(EXERCISE DIRECTIONS) Which lines come from the start of the records through the line that holds "learned | rtc | fuse"? Write them out word for word.

(RECORDS FOR THIS TASK)

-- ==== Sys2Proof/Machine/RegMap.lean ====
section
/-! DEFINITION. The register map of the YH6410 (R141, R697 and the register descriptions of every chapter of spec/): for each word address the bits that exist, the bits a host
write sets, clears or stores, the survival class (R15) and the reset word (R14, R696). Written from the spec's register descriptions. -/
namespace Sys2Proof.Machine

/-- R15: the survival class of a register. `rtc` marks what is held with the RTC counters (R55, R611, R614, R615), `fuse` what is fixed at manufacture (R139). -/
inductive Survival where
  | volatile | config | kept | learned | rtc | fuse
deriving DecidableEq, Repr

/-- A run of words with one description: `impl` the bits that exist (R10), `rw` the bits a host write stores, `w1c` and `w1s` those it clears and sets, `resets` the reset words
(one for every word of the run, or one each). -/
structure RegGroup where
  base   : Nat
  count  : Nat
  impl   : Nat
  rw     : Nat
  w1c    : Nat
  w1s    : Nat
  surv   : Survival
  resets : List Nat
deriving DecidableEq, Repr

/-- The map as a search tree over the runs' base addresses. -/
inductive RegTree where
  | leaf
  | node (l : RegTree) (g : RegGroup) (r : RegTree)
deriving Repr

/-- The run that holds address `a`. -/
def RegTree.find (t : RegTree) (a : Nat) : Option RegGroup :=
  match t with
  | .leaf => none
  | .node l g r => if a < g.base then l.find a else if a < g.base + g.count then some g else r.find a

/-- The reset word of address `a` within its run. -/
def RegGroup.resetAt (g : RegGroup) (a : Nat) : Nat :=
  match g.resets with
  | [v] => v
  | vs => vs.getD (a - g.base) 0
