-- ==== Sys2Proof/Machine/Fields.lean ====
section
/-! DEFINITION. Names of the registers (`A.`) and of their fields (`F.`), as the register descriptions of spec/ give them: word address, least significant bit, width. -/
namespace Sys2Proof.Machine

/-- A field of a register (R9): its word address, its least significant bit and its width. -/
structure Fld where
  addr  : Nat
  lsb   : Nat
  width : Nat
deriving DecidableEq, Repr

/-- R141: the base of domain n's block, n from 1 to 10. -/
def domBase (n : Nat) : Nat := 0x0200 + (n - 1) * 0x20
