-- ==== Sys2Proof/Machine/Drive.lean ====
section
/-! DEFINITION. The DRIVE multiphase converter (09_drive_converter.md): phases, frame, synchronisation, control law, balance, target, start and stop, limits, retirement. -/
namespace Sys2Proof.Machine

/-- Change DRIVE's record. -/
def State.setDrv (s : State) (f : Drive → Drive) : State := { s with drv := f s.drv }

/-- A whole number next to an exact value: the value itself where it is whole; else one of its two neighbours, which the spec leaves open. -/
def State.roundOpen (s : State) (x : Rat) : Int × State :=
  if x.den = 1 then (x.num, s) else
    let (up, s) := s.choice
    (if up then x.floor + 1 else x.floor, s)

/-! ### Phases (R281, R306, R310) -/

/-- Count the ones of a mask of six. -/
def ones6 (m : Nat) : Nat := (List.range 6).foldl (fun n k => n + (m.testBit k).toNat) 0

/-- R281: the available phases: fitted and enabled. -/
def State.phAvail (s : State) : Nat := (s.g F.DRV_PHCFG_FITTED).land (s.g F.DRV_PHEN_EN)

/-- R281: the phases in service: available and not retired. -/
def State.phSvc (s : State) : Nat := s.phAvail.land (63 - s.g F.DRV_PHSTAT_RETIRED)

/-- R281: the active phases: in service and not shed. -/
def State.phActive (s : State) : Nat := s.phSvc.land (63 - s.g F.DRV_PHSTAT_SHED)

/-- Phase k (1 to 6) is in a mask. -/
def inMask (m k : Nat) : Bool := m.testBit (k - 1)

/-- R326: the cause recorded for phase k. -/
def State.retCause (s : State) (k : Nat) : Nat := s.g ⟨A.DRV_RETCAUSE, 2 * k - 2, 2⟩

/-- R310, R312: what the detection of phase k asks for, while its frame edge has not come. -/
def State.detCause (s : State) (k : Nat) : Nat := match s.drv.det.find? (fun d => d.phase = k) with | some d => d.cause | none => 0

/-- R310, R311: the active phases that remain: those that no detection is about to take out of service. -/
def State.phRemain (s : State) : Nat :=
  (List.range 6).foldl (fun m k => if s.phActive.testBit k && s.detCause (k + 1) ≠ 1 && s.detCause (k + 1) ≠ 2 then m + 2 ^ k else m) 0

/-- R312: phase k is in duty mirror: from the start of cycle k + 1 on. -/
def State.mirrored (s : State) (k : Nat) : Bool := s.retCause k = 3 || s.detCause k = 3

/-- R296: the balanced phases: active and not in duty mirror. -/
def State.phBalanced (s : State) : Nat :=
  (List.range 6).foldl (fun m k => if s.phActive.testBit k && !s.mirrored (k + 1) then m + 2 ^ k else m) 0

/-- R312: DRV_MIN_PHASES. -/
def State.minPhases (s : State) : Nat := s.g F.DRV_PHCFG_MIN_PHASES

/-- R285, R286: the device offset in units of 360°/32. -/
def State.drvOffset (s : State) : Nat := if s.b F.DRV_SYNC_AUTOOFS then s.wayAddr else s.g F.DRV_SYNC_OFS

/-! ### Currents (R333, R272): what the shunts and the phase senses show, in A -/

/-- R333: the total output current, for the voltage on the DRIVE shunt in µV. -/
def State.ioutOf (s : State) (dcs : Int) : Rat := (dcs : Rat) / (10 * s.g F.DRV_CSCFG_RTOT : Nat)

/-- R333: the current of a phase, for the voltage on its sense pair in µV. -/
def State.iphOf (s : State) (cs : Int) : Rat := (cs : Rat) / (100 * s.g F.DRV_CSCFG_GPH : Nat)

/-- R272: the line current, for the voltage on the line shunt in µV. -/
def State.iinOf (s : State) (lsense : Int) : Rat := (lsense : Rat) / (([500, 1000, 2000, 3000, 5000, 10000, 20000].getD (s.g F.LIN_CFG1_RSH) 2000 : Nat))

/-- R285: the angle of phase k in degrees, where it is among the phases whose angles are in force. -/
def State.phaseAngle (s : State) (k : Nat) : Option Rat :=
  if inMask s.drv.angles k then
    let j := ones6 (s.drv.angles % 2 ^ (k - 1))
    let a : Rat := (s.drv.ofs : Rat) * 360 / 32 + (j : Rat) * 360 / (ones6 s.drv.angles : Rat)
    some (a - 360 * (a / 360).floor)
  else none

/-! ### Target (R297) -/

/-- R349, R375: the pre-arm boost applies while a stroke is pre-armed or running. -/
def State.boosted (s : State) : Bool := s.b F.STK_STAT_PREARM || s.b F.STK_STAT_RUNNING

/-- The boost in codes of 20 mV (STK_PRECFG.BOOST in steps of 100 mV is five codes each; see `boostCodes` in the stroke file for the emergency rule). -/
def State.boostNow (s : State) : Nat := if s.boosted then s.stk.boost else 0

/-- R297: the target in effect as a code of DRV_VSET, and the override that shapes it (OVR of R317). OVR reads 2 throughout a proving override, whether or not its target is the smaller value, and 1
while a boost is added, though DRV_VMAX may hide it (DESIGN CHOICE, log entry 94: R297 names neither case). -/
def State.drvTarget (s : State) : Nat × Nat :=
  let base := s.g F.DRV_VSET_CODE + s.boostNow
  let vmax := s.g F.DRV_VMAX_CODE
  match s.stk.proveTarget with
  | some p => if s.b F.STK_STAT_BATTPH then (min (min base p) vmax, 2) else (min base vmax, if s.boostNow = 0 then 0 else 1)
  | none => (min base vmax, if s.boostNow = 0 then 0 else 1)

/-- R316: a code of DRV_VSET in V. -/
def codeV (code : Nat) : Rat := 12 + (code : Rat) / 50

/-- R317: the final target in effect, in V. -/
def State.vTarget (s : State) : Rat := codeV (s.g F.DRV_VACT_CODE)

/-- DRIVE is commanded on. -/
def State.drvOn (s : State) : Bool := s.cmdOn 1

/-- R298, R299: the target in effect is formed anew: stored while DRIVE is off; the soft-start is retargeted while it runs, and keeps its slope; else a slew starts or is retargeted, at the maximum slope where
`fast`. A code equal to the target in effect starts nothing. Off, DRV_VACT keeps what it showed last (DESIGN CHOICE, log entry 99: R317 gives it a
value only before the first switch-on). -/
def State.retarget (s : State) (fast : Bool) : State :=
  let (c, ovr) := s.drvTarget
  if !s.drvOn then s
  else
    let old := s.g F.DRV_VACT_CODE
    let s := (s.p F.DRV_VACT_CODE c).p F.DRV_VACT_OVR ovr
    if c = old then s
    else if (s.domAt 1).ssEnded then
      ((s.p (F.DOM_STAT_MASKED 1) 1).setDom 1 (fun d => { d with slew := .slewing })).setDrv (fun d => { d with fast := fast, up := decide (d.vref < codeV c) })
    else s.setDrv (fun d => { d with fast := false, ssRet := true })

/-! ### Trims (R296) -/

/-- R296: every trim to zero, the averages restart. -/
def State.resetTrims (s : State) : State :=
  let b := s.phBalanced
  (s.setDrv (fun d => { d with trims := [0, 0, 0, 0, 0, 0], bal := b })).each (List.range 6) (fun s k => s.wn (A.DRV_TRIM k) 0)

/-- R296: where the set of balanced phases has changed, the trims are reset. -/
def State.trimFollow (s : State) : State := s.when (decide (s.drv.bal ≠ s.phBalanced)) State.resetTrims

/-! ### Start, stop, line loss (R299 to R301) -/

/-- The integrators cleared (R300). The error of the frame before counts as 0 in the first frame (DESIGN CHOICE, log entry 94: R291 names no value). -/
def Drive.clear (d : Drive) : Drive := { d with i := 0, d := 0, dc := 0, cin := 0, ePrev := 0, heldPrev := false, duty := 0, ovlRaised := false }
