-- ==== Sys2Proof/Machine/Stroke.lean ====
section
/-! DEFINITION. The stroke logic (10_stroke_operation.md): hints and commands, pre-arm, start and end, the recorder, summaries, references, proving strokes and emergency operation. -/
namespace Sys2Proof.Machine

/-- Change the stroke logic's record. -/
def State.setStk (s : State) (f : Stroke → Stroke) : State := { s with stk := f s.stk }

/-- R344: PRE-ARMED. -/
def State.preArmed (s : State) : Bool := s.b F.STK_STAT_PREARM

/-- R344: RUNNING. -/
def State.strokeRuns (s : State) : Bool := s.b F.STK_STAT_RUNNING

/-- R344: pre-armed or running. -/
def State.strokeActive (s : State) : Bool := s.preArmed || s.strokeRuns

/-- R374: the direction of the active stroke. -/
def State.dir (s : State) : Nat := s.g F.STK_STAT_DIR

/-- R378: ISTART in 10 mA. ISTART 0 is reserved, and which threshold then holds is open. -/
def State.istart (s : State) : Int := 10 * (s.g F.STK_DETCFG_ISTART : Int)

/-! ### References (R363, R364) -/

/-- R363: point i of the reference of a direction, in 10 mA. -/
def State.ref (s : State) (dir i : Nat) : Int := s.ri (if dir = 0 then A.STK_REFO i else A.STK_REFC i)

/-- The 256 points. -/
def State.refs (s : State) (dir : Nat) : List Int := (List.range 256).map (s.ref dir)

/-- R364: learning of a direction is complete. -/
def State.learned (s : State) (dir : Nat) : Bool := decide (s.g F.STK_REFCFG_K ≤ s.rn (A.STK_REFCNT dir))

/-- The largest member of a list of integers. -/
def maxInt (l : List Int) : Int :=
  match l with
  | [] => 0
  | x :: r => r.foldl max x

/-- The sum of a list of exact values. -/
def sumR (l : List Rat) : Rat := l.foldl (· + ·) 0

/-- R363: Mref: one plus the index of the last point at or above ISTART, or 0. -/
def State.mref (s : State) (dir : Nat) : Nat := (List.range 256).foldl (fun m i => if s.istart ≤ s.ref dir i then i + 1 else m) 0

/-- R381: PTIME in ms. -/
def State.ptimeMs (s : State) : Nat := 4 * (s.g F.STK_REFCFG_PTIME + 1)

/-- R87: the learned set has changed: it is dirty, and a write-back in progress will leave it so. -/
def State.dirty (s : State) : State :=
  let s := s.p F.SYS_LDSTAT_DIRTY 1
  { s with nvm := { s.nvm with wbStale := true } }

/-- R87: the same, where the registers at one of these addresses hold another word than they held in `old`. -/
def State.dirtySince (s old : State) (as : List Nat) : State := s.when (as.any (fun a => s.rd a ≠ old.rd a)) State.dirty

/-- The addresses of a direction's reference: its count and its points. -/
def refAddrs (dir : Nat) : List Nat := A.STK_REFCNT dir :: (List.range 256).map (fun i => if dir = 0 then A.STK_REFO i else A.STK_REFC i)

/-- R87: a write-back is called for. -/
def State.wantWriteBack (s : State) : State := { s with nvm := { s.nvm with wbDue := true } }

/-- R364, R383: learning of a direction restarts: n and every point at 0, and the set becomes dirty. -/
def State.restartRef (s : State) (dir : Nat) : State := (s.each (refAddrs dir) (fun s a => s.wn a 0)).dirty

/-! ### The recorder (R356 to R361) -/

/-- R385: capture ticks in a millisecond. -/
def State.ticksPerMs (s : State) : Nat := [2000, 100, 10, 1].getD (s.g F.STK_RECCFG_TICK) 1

(PROBLEM SOLUTION)
-- ==== Sys2Proof/Machine/RegMap.lean ====
section
/-! DEFINITION. The register map of the YH6410 (R141, R697 and the register descriptions of every chapter of spec/): for each word address the bits that exist, the bits a host
write sets, clears or stores, the survival class (R15) and the reset word (R14, R696). Written from the spec's register descriptions. -/
namespace Sys2Proof.Machine

/-- R15: the survival class of a register. `rtc` marks what is held with the RTC counters (R55, R611, R614, R615), `fuse` what is fixed at manufacture (R139). -/
inductive Survival where
  | volatile | config | kept | learned | rtc | fuse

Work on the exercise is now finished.